Conversions tend to focus heavily on trucks and SUVs. NaturalDrive, one EPA-certified provider, does offer conversions of the Chevrolet Impala, however. NaturalDrive estimates about 9 million vehicles run off natural gas worldwide, 150,000 of them in the United States.
Maintenance Issues For Public Transit
For better than a decade, Metro's stock of more than 400 buses contained 36 CNG vehicles. But that era ended -- at least for now -- in 2009 when cost reductions meant the aging buses were retired without replacement. The remaining fleet is all low-sulfur diesel.
"We didn't really drop the program," said Ray Friem, chief operating officer for transit. "It just kind of timed out and because of our economic issues we were canceling all bus orders."
Friem said Metro still has a CNG fueling facility and they would consider all options when it comes time to buy new vehicles. But he said natural gas vehicles presented more maintenance and range issues.
"There are absolute performance requirements they have to achieve before we would accept a different technology into the fleet," he said.
Ockers said he thinks concerns over maintenance may have been a result of the age of the buses.
"It's like looking at a 15-year-old car and saying 'My goodness, that technology requires more maintenance than a car today,'" he said.

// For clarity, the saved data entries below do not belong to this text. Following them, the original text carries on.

-- ==== Sys2Proof/Syntax.lean ====
section
/-! DEFINITION. The 20 commands of R103, one constructor per row of spec/opcode_table.json.
`gr` is the granule operand (bit 9 of the word), `ch` the channel operand (bit 8), `imm` the unsigned
16-bit immediate (bits 31:16), as R101 and R104 assemble them. -/

namespace Sys2Proof

/-- A command of the block (R103). -/
inductive Instr where
  /-- NOP, R410. -/
  | nop
  /-- RESET_STREAM, R411. -/
  | resetStream
  /-- DECODE_FRAME, R420. -/
  | decodeFrame
  /-- SYNC, R150. -/
  | sync
  /-- READ_SIDE_INFO, R231. -/
  | readSideInfo
  /-- LOAD_MAIN_DATA, R208. -/
  | loadMainData
  /-- RB_PUT_BYTE, R202: the byte is `imm[7:0]`. -/
  | rbPutByte (imm : BitVec 16)
  /-- RB_READ_BITS, R203: `imm` is a bit count. -/
  | rbReadBits (imm : BitVec 16)
  /-- RB_REWIND_BITS, R205: `imm` is a bit count. -/
  | rbRewindBits (imm : BitVec 16)
  /-- RB_REWIND_BYTES, R206: `imm` is a byte count. -/
  | rbRewindBytes (imm : BitVec 16)
  /-- RB_TELL, R204. -/
  | rbTell
  /-- READ_SCALEFACTORS, R240. -/
  | readScalefactors (gr ch : Fin 2)
  /-- HUFFMAN_DECODE, R285. -/
  | huffmanDecode (gr ch : Fin 2)
  /-- DEQUANTIZE, R310. -/
  | dequantize (gr ch : Fin 2)
  /-- REORDER, R321. -/
  | reorder (gr ch : Fin 2)
  /-- STEREO, R340: it has no channel operand. -/
  | stereo (gr : Fin 2)
  /-- ANTIALIAS, R370. -/
  | antialias (gr ch : Fin 2)
  /-- HYBRID, R380. -/
  | hybrid (gr ch : Fin 2)
  /-- FREQ_INVERT, R390. -/
  | freqInvert (gr ch : Fin 2)
  /-- EMIT, R392. -/
  | emit (gr ch : Fin 2)
deriving DecidableEq, Repr, Inhabited

end Sys2Proof
end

Kevin Herdler, director of St. Louis Regional Clean Cities, which works with government entities on issues related to alternative fuel infrastructure, said St. Louis has about 200 natural gas vehicles.
"It's one of the cleanest fuels out there when it comes to air quality," he said. "We also have an abundance of natural gas. It's a very safe product."
Some School Districts Use Propane
Propane is another option. Herdler said a refit for propane presents a lower upfront cost for the conversion, which he estimates at about $4,000. However, he notes, the fuel itself is a bit more expensive. Both are clean burning.
"It's doing well in school districts and some fleets are taking a look at it," Herdler said. "Even though it's not as strong yet, it will be. We are putting in 10 public fueling stations over the next year and the propane market is really going hard after the school districts and service fleets."
Propane already has a few outlets in the area, largely thanks to a national effort by U-Haul, which over the past year and a half has opened more than a thousand public propane-fueling stations nationwide, including nine in the St. Louis area. J.P. White, propane program manager for U-Haul International, said that the company has even launched a website to let travelers know where their propane locations are and what the price is at any given time.
Business, he said, is up.
"We've seen a better than 15 or 20 percent increase this year alone," said White. "It's starting to get real busy."
He said other nations, including, Australia, Japan and parts of Asia are already focusing on propane.
"The Dominican Republic runs on 60 percent propane vehicles," he said. "It can be done. We just have to make the decision to do it. The conversions aren't that expensive. There's a lot of government funding to try and help us to do that too."
Interestingly, the NAT GAS Act, beloved by CNG backers, has drawn fire from the propane industry, which says it offers tax breaks for CNG, but leaves their fuel out in the cold.
Currently, the local market isn't particularly crowded. Tony Wallach of Valley Park-based Geldbach Petroleum Co., offers propane auto gas yet he's had only two semi-regular customers who use it.
Wallach estimates propane is about 30 percent cheaper than present gasoline prices, which are elevated due to increased demand for fuel and instability in the Middle East.
"Going forward, I think you will see more because there's a big push on the 'go green' concept and reducing carbon footprint," he said. "How quick it spikes I can't answer, but you are going to see a lot more interest than in the past."
David Baugher is a freelance writer in St. Louis.